▸ **The problem**
What is needed is an exact copy of the lines in the listing below, from the one with "simp [State.modRepairs, State.erase, blankIf, hrepairs]" up to and including the one with "theorem State_modHost_erase (φ", with no other lines.
++++++++
-- ==== Sys2Proof/Laws/EraseBase.lean ====
section
/-!
SUPPORT. What the shared operations may change: a state with those parts blanked is the same before and after.
-/

namespace Sys2Proof.Machine

theorem forEach_erase {α : Type} (φ : Foot) (l : List α) (f : α → State → State) (h : ∀ a s, (f a s).erase φ = s.erase φ)
    (s : State) : (forEach l f s).erase φ = s.erase φ := by
  unfold forEach
  induction l generalizing s with
  | nil => rfl
  | cons a l ih => simp [ih, h]

theorem foldl_erase {α : Type} (φ : Foot) (l : List α) (f : State → α → State) (h : ∀ s a, (f s a).erase φ = s.erase φ)
    (s : State) : (l.foldl f s).erase φ = s.erase φ := by
  induction l generalizing s with
  | nil => rfl
  | cons a l ih => simp [ih, h]

theorem foldl_fst_erase {α β : Type} (φ : Foot) (l : List α) (f : State × β → α → State × β)
    (h : ∀ a e, (f a e).1.erase φ = a.1.erase φ) (a : State × β) : (l.foldl f a).1.erase φ = a.1.erase φ := by
  induction l generalizing a with
  | nil => rfl
  | cons e l ih => simp [ih, h]

@[simp] theorem State_modPart_erase (φ : Foot) (p : Nat) (f : Part → Part) (s : State) (hparts : φ.parts = true) :
    (State.modPart p f s).erase φ = s.erase φ := by
  simp [State.modPart, State.erase, blankIf, hparts]

@[simp] theorem State_modTile_erase (φ : Foot) (t : Nat) (f : Tile → Tile) (s : State) (htiles : φ.tiles = true) :
    (State.modTile t f s).erase φ = s.erase φ := by
  simp [State.modTile, State.erase, blankIf, htiles]

@[simp] theorem State_modImem_erase (φ : Foot) (g : Nat) (f : Mem → Mem) (s : State) (himem : φ.imem = true) :
    (State.modImem g f s).erase φ = s.erase φ := by
  simp [State.modImem, State.erase, blankIf, himem]

@[simp] theorem State_modLog_erase (φ : Foot) (f : EvLog → EvLog) (s : State) (hlog : φ.log = true) :
    (State.modLog f s).erase φ = s.erase φ := by
  simp [State.modLog, State.erase, blankIf, hlog]

@[simp] theorem State_modRepairs_erase (φ : Foot) (f : List RepairEnt → List RepairEnt) (s : State)
    (hrepairs : φ.repairs = true) : (State.modRepairs f s).erase φ = s.erase φ := by
  simp [State.modRepairs, State.erase, blankIf, hrepairs]

@[simp] theorem State_modGlazeSlabs_erase (φ : Foot) (f : Map (Option GlazeJob) → Map (Option GlazeJob)) (s : State)
    (hglazeSlabs : φ.glazeSlabs = true) : (State.modGlazeSlabs f s).erase φ = s.erase φ := by
  simp [State.modGlazeSlabs, State.erase, blankIf, hglazeSlabs]

@[simp] theorem State_modGlazeGrans_erase (φ : Foot) (f : Map (Option GlazeGran) → Map (Option GlazeGran)) (s : State)
    (hglazeGrans : φ.glazeGrans = true) : (State.modGlazeGrans f s).erase φ = s.erase φ := by
  simp [State.modGlazeGrans, State.erase, blankIf, hglazeGrans]

@[simp] theorem State_setGlazeKey_erase (φ : Foot) (k : Option Nat) (s : State) (hglazeKey : φ.glazeKey = true) :
    (State.setGlazeKey k s).erase φ = s.erase φ := by
  simp [State.setGlazeKey, State.erase, blankIf, hglazeKey]

@[simp] theorem State_modActs_erase (φ : Foot) (f : List Act → List Act) (s : State) (hacts : φ.acts = true) :
    (State.modActs f s).erase φ = s.erase φ := by
  simp [State.modActs, State.erase, blankIf, hacts]

@[simp] theorem State_modFills_erase (φ : Foot) (f : Fills → Fills) (s : State) (hfills : φ.fills = true) :
    (State.modFills f s).erase φ = s.erase φ := by
  simp [State.modFills, State.erase, blankIf, hfills]

@[simp] theorem State_modHost_erase (φ : Foot) (f : HostLink → HostLink) (s : State) (hhost : φ.host = true) :
    (State.modHost f s).erase φ = s.erase φ := by
  simp [State.modHost, State.erase, blankIf, hhost]

@[simp] theorem State_modPcl_erase (φ : Foot) (f : Pcl → Pcl) (s : State) (hpcl : φ.pcl = true) :
    (State.modPcl f s).erase φ = s.erase φ := by
  simp [State.modPcl, State.erase, blankIf, hpcl]

/-- A change of the Trusted Controller that leaves the fuses. -/
@[simp] theorem State_modTc_erase (φ : Foot) (f : Tc → Tc) (s : State) (htc : φ.tc = true)
    (h : ∀ x : Tc, (f x).roothash = x.roothash ∧ (f x).unique = x.unique ∧ (f x).ophash = x.ophash ∧ (f x).oprevoke = x.oprevoke ∧ (f x).keyrevoke = x.keyrevoke ∧
      (f x).fwfloor = x.fwfloor ∧ (f x).cfgfloor = x.cfgfloor ∧ (f x).serial = x.serial) :
    (s.modTc f).erase φ = s.erase φ := by
  obtain ⟨i, j, a, b, c, d, e, g⟩ := h s.tc
  simp [State.modTc, State.erase, blankIf, Tc.onlyFuses, htc, i, j, a, b, c, d, e, g]

/-- A change of the Trusted Controller, fuses and all. -/
theorem modTc_erase_fuses (φ : Foot) (f : Tc → Tc) (s : State) (htc : φ.tc = true) (hfuses : φ.fuses = true) :
    (s.modTc f).erase φ = s.erase φ := by
  simp [State.modTc, State.erase, blankIf, htc, hfuses]

@[simp] theorem State_modPwr_erase (φ : Foot) (f : Pwr → Pwr) (s : State) (hpwr : φ.pwr = true) :
    (State.modPwr f s).erase φ = s.erase φ := by
  simp [State.modPwr, State.erase, blankIf, hpwr]

@[simp] theorem State_modTwin_erase (φ : Foot) (f : Twin → Twin) (s : State) (htwin : φ.twin = true) :
    (State.modTwin f s).erase φ = s.erase φ := by
  simp [State.modTwin, State.erase, blankIf, htwin]

@[simp] theorem State_modMdl_erase (φ : Foot) (f : Module → Module) (s : State) (hmdl : φ.mdl = true) :
    (State.modMdl f s).erase φ = s.erase φ := by
  simp [State.modMdl, State.erase, blankIf, hmdl]

@[simp] theorem State_setEvPage_erase (φ : Foot) (v : BitVec 4) (s : State) (hevPage : φ.evPage = true) :
    (State.setEvPage v s).erase φ = s.erase φ := by
  simp [State.setEvPage, State.erase, blankIf, hevPage]

@[simp] theorem State_setFleet_erase (φ : Foot) (v : Word) (s : State) (hfleet : φ.fleet = true) :
    (State.setFleet v s).erase φ = s.erase φ := by
  simp [State.setFleet, State.erase, blankIf, hfleet]

@[simp] theorem State_modObs_erase (φ : Foot) (f : Nat × Nat → Nat × Nat) (s : State) (hobs : φ.obs = true) :
    (State.modObs f s).erase φ = s.erase φ := by
  simp [State.modObs, State.erase, blankIf, hobs]

@[simp] theorem State_setAon_erase (φ : Foot) (v : DWord) (s : State) (haon : φ.aon = true) :
    (State.setAon v s).erase φ = s.erase φ := by
  simp [State.setAon, State.erase, blankIf, haon]

@[simp] theorem State_modFree_erase (φ : Foot) (s : State) (hfree : φ.free = true) :
    (State.modFree s).erase φ = s.erase φ := by
  simp [State.modFree, State.erase, blankIf, hfree]

@[simp] theorem State_modSeq_erase (φ : Foot) (p : Nat) (f : Seq → Seq) (s : State) (hparts : φ.parts = true) :
    (State.modSeq p f s).erase φ = s.erase φ := by
  simp [State.modSeq, hparts]

@[simp] theorem State_modCtx_erase (φ : Foot) (p : Nat) (b : Bool) (f : Ctx → Ctx) (s : State) (hparts : φ.parts = true) :
    (State.modCtx p b f s).erase φ = s.erase φ := by
  simp [State.modCtx, hparts]

@[simp] theorem clamp_erase (φ : Foot) (p src : Nat) (s : State) (hparts : φ.parts = true) :
    (clamp p src s).erase φ = s.erase φ := by
  simp [clamp, hparts]

@[simp] theorem clampCycle_erase (φ : Foot) (p : Nat) (open_ : Bool) (s : State) (hparts : φ.parts = true) :
    (clampCycle p open_ s).erase φ = s.erase φ := by
  simp [clampCycle, hparts]

@[simp] theorem clampIf_erase (φ : Foot) (b : Bool) (p src : Nat) (s : State) (hparts : φ.parts = true) :
    (clampIf b p src s).erase φ = s.erase φ := by
  simp [clampIf, apply_ite (State.erase φ), hparts]

@[simp] theorem fresh_erase (φ : Foot) (s : State) (hfree : φ.free = true) : (fresh s).2.erase φ = s.erase φ := by
  simp [fresh, hfree]

@[simp] theorem report_erase (φ : Foot) (cls src code part arg : Nat) (s : State) (hlog : φ.log = true) :
    (report cls src code part arg s).erase φ = s.erase φ := by
  simp [report, apply_ite (State.erase φ), hlog]

@[simp] theorem regWrite_erase (φ : Foot) (p : Nat) (b : Bool) (a v : Nat) (s : State) (hparts : φ.parts = true)
    (htiles : φ.tiles = true) : (regWrite p b a v s).erase φ = s.erase φ := by
  unfold regWrite
  (repeat' split) <;> simp_all [apply_ite (State.erase φ), forEach_erase]

@[simp] theorem useReg_erase (φ : Foot) (p a : Nat) (s : State) (hparts : φ.parts = true) :
    (useReg p a s).erase φ = s.erase φ := by
  simp [useReg, hparts]

@[simp] theorem State_modQueue_erase (φ : Foot) (p q : Nat) (f : Queue → Queue) (s : State) (hparts : φ.parts = true) :
    (State.modQueue p q f s).erase φ = s.erase φ := by
  simp [State.modQueue, hparts]

@[simp] theorem State_modPort_erase (φ : Foot) (q : Nat) (f : Port → Port) (s : State) (hpcl : φ.pcl = true) :
    (State.modPort q f s).erase φ = s.erase φ := by
  simp [State.modPort, hpcl]

@[simp] theorem State_modVc_erase (φ : Foot) (q v : Nat) (f : Vc → Vc) (s : State) (hpcl : φ.pcl = true) :
    (State.modVc q v f s).erase φ = s.erase φ := by
  simp [State.modVc, hpcl]

@[simp] theorem State_modBucket_erase (φ : Foot) (n : Nat) (f : Bucket → Bucket) (s : State) (hpcl : φ.pcl = true) :
    (State.modBucket n f s).erase φ = s.erase φ := by
  simp [State.modBucket, hpcl]

@[simp] theorem emit_erase (φ : Foot) (o : Out) (s : State) (hout : φ.out = true) : (emit o s).erase φ = s.erase φ := by
  simp [emit, State.erase, blankIf, hout]

@[simp] theorem sendOut_erase (φ : Foot) (o : Out) (s : State) (hparts : φ.parts = true) (hhost : φ.host = true)
    (hout : φ.out = true) : (sendOut o s).erase φ = s.erase φ := by
  unfold sendOut
  split <;> simp [hparts, hhost, hout]

@[simp] theorem sendCpl_erase (φ : Foot) (w : Work) (status count : Nat) (result : List Byte) (s : State)
    (hparts : φ.parts = true) (hhost : φ.host = true) (hout : φ.out = true) :
    (sendCpl w status count result s).erase φ = s.erase φ := by
  simp only [sendCpl]
  (repeat' split) <;> simp_all

@[simp] theorem sendHeld_erase (φ : Foot) (s : State) (o : Out) (hparts : φ.parts = true) (hhost : φ.host = true)
    (hout : φ.out = true) : (sendHeld s o).erase φ = s.erase φ := by
  unfold sendHeld
  (repeat' split) <;> simp_all

@[simp] theorem drainHeld_erase (φ : Foot) (s : State) (hparts : φ.parts = true) (hhost : φ.host = true) (hout : φ.out = true)
    : (drainHeld s).erase φ = s.erase φ := by
  simp [drainHeld, apply_ite (State.erase φ), foldl_erase, hparts, hhost, hout]

@[simp] theorem hostSend_erase (φ : Foot) (o : Out) (s : State) (hparts : φ.parts = true) (hhost : φ.host = true)
    (hout : φ.out = true) : (hostSend o s).erase φ = s.erase φ := by
  simp [hostSend, hparts, hhost, hout]

@[simp] theorem hostStore_erase (φ : Foot) (p : Nat) (gen : Half) (addr : Nat) (bs : List Byte) (s : State)
    (hparts : φ.parts = true) (hhost : φ.host = true) (hout : φ.out = true) :
    (hostStore p gen addr bs s).erase φ = s.erase φ := by
  simp [hostStore, forEach_erase, hparts, hhost, hout]

@[simp] theorem notify_erase (φ : Foot) (kind p arg : Nat) (s : State) (hparts : φ.parts = true) (hhost : φ.host = true)
    (hout : φ.out = true) : (notify kind p arg s).erase φ = s.erase φ := by
  simp [notify, apply_ite (State.erase φ), hparts, hhost, hout]

@[simp] theorem complete_erase (φ : Foot) (w : Work) (status count : Nat) (result : List Byte) (s : State)
    (hparts : φ.parts = true) (hhost : φ.host = true) (hout : φ.out = true) :
    (complete w status count result s).erase φ = s.erase φ := by
  simp [complete, apply_ite (State.erase φ), hparts, hhost, hout]

@[simp] theorem respond_erase (φ : Foot) (op status : Nat) (counter : DWord) (body : List Byte) (sig : Bool) (s : State)
    (hout : φ.out = true) : (respond op status counter body sig s).erase φ = s.erase φ := by
  simp [respond, hout]

@[simp] theorem refuse_erase (φ : Foot) (w : Work) (src : Nat) (s : State) (hparts : φ.parts = true) (hhost : φ.host = true)
    (hout : φ.out = true) : (refuse w src s).erase φ = s.erase φ := by
  simp [refuse, hparts, hhost, hout]

@[simp] theorem headOn_erase (φ : Foot) (w : Work) (s : State) (hparts : φ.parts = true) :
    (headOn w s).erase φ = s.erase φ := by
  simp [headOn, hparts]

@[simp] theorem headBack_erase (φ : Foot) (w : Work) (s : State) (hparts : φ.parts = true) :
    (headBack w s).erase φ = s.erase φ := by
  simp [headBack, hparts]

@[simp] theorem dropBad_erase (φ : Foot) (p q n : Nat) (s : State) (hparts : φ.parts = true) (hhost : φ.host = true)
    (hout : φ.out = true) : (dropBad p q n s).erase φ = s.erase φ := by
  induction n generalizing s with
  | zero => rfl
  | succ n ih => unfold dropBad; (repeat' split) <;> simp [ih, hparts, hhost, hout]

@[simp] theorem queueSettle_erase (φ : Foot) (p q : Nat) (s : State) (hparts : φ.parts = true) (hhost : φ.host = true)
    (hout : φ.out = true) : (queueSettle p q s).erase φ = s.erase φ := by
  simp [queueSettle, hparts, hhost, hout]

@[simp] theorem takeEntry_erase (φ : Foot) (p q : Nat) (s : State) (hparts : φ.parts = true) :
    (takeEntry p q s).erase φ = s.erase φ := by
  simp [takeEntry, hparts]

@[simp] theorem reachHead_erase (φ : Foot) (p : Nat) (h : EntryHead) (typ : Nat) (is : List Byte → Bool)
    (f : Work → State → State) (s : State) (hf : ∀ a0 s, (f a0 s).erase φ = s.erase φ) (hparts : φ.parts = true)
    (hhost : φ.host = true) (hout : φ.out = true) : (reachHead p h typ is f s).erase φ = s.erase φ := by
  simp [reachHead, apply_ite (State.erase φ), hf, hparts, hhost, hout]

@[simp] theorem startEntry_erase (φ : Foot) (p : Nat) (h : EntryHead) (typ : Nat) (is : List Byte → Bool)
    (f : Work → State → State) (s : State) (hf : ∀ a0 s, (f a0 s).erase φ = s.erase φ) (hparts : φ.parts = true)
    (hhost : φ.host = true) (hout : φ.out = true) : (startEntry p h typ is f s).erase φ = s.erase φ := by
  simp [startEntry, hf, hparts, hhost, hout]

@[simp] theorem wakeUp_erase (φ : Foot) (s : State) (hpwr : φ.pwr = true) : (wakeUp s).erase φ = s.erase φ := by
  simp [wakeUp, apply_ite (State.erase φ), hpwr]

@[simp] theorem setCause_erase (φ : Foot) (i : Nat) (s : State) (hmdl : φ.mdl = true) (hout : φ.out = true) :
    (setCause i s).erase φ = s.erase φ := by
  simp [setCause, apply_ite (State.erase φ), hmdl, hout]

@[simp] theorem portAwake_erase (φ : Foot) (q : Nat) (s : State) (hpcl : φ.pcl = true) :
    (portAwake q s).erase φ = s.erase φ := by
  simp [portAwake, hpcl]

@[simp] theorem sendFlit_erase (φ : Foot) (q typ body : Nat) (s : State) (hpcl : φ.pcl = true) (hout : φ.out = true) :
    (sendFlit q typ body s).erase φ = s.erase φ := by
  simp [sendFlit, apply_ite (State.erase φ), hpcl, hout]

@[simp] theorem vcPump_erase (φ : Foot) (q v n : Nat) (s : State) (hpcl : φ.pcl = true) (hout : φ.out = true) :
    (vcPump q v n s).erase φ = s.erase φ := by
  induction n generalizing s with
  | zero => rfl
  | succ n ih => unfold vcPump; simp only; (repeat' split) <;> simp [ih, hpcl, hout]

@[simp] theorem sendFrame_erase (φ : Foot) (q typ : Nat) (f : Frame) (s : State) (hpcl : φ.pcl = true) (hout : φ.out = true) :
    (sendFrame q typ f s).erase φ = s.erase φ := by
  simp [sendFrame, hpcl, hout]

@[simp] theorem sendTwin_erase (φ : Foot) (kind vc p index : Nat) (payload : List Byte) (s : State) (hpcl : φ.pcl = true)
    (hout : φ.out = true) : (sendTwin kind vc p index payload s).erase φ = s.erase φ := by
  simp [sendTwin, hpcl, hout]

@[simp] theorem unready_erase (φ : Foot) (q job : Nat) (s : State) (hpcl : φ.pcl = true) :
    (unready q job s).erase φ = s.erase φ := by
  simp [unready, hpcl]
++++++++
▸ **Task output**
  simp [State.modRepairs, State.erase, blankIf, hrepairs]

@[simp] theorem State_modGlazeSlabs_erase (φ : Foot) (f : Map (Option GlazeJob) → Map (Option GlazeJob)) (s : State)
    (hglazeSlabs : φ.glazeSlabs = true) : (State.modGlazeSlabs f s).erase φ = s.erase φ := by
  simp [State.modGlazeSlabs, State.erase, blankIf, hglazeSlabs]

@[simp] theorem State_modGlazeGrans_erase (φ : Foot) (f : Map (Option GlazeGran) → Map (Option GlazeGran)) (s : State)
    (hglazeGrans : φ.glazeGrans = true) : (State.modGlazeGrans f s).erase φ = s.erase φ := by
  simp [State.modGlazeGrans, State.erase, blankIf, hglazeGrans]

@[simp] theorem State_setGlazeKey_erase (φ : Foot) (k : Option Nat) (s : State) (hglazeKey : φ.glazeKey = true) :
    (State.setGlazeKey k s).erase φ = s.erase φ := by
  simp [State.setGlazeKey, State.erase, blankIf, hglazeKey]

@[simp] theorem State_modActs_erase (φ : Foot) (f : List Act → List Act) (s : State) (hacts : φ.acts = true) :
    (State.modActs f s).erase φ = s.erase φ := by
  simp [State.modActs, State.erase, blankIf, hacts]

@[simp] theorem State_modFills_erase (φ : Foot) (f : Fills → Fills) (s : State) (hfills : φ.fills = true) :
    (State.modFills f s).erase φ = s.erase φ := by
  simp [State.modFills, State.erase, blankIf, hfills]

@[simp] theorem State_modHost_erase (φ : Foot) (f : HostLink → HostLink) (s : State) (hhost : φ.host = true) :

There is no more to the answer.